Start of THE DATA

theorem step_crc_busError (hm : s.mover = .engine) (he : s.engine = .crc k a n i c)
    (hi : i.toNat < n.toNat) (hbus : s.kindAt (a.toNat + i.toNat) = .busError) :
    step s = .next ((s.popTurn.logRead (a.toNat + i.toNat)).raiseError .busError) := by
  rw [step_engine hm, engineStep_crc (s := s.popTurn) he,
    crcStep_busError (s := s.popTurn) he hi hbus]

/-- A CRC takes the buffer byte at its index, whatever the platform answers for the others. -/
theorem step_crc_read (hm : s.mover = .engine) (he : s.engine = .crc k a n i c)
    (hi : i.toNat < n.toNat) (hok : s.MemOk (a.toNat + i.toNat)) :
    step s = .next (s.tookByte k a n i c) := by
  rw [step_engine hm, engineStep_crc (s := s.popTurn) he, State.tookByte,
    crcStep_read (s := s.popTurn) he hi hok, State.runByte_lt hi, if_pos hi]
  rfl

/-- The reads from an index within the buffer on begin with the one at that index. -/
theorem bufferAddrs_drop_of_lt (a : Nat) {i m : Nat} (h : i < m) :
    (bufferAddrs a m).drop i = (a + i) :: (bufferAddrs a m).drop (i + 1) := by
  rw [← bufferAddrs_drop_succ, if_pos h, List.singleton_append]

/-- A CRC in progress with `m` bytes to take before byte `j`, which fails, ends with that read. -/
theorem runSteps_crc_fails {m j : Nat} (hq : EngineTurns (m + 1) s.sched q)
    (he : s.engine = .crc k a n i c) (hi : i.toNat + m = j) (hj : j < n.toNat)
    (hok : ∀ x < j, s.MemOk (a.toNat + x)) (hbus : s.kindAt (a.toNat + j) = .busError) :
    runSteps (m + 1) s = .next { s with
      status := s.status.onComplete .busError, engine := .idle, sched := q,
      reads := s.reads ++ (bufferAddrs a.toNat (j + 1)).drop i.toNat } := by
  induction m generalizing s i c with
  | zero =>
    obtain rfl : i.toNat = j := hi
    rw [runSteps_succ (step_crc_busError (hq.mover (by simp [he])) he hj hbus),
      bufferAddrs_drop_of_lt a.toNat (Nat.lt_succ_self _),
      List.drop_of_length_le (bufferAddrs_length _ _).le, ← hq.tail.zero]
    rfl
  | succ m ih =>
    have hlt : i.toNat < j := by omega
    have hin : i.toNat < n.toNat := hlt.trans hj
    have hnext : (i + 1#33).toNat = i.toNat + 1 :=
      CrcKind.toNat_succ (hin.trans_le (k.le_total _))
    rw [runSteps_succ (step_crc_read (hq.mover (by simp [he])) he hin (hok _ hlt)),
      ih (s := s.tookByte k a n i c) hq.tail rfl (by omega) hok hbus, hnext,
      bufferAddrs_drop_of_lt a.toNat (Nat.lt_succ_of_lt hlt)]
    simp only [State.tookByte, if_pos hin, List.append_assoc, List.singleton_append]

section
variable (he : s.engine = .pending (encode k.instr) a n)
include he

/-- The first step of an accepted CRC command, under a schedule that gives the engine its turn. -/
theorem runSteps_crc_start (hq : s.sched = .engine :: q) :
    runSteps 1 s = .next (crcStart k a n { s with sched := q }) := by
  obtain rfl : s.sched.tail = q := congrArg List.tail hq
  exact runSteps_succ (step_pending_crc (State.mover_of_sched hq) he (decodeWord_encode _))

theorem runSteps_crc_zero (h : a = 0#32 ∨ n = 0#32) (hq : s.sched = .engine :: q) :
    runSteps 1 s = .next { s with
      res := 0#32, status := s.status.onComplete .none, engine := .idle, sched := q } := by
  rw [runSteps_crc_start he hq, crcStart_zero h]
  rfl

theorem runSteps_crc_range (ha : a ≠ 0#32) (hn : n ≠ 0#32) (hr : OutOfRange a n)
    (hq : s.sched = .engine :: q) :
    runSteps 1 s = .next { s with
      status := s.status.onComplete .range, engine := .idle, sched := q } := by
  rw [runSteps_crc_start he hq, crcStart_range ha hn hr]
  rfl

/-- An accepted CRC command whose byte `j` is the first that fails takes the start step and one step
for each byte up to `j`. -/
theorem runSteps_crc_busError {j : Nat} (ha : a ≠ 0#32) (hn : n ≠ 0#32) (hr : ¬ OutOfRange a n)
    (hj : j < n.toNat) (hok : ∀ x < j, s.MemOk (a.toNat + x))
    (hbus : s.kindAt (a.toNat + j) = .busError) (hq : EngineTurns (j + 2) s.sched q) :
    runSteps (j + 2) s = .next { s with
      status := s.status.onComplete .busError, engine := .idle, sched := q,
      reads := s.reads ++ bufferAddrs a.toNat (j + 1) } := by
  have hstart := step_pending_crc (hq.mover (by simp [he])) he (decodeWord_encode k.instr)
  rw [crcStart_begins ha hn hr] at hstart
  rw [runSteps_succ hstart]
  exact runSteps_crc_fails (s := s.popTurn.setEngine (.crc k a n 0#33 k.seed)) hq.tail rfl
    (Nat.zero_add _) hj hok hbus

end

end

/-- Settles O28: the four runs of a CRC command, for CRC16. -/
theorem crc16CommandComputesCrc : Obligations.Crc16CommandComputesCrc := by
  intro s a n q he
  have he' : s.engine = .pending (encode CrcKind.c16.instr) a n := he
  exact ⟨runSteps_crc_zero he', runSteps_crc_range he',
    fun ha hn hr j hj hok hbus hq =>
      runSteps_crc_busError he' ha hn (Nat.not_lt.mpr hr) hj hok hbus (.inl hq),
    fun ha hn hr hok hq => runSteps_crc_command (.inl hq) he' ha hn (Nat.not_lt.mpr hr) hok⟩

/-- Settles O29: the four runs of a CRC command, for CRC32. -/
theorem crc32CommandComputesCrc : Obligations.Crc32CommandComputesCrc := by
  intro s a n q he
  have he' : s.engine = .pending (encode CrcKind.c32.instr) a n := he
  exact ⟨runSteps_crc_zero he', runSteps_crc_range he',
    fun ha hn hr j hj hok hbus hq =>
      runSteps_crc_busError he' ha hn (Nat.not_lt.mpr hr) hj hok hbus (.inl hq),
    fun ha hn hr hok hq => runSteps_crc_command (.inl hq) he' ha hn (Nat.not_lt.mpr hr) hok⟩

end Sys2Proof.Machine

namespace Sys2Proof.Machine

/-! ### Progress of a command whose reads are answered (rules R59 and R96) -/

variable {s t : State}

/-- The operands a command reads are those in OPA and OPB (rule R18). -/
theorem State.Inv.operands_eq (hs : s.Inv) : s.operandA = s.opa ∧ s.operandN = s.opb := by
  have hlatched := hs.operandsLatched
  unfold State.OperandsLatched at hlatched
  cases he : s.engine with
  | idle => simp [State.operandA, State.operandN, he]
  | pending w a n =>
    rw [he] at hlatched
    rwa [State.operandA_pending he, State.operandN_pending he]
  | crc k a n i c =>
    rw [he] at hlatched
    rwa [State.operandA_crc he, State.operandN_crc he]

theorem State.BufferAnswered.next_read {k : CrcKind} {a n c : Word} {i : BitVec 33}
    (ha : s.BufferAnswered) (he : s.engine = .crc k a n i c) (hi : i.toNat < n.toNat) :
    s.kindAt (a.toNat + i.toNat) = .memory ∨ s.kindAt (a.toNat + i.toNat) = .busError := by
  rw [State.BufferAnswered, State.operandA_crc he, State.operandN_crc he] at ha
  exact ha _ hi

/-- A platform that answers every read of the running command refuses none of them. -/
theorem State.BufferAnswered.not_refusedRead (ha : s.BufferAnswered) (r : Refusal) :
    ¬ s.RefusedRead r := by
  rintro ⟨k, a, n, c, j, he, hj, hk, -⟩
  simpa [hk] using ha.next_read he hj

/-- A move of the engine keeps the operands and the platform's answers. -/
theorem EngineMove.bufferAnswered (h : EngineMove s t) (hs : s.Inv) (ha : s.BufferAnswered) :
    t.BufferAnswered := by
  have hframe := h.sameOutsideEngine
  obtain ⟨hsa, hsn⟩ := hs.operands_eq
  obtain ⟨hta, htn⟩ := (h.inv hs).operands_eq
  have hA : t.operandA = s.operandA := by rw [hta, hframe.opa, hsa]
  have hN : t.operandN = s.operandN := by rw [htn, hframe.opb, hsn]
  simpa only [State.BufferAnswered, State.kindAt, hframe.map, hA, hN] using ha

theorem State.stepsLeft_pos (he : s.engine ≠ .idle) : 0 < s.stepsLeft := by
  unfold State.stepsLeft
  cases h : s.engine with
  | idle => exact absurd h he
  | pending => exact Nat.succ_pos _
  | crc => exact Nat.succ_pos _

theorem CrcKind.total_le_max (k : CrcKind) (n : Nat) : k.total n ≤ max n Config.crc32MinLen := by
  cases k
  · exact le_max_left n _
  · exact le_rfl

End of THE DATA

TASK TO CARRY OUT: For the string "none", show each line of the entries above where it occurs.

ANSWER BOX:
      res := 0#32, status := s.status.onComplete .none, engine := .idle, sched := q } := by
/-- A platform that answers every read of the running command refuses none of them. -/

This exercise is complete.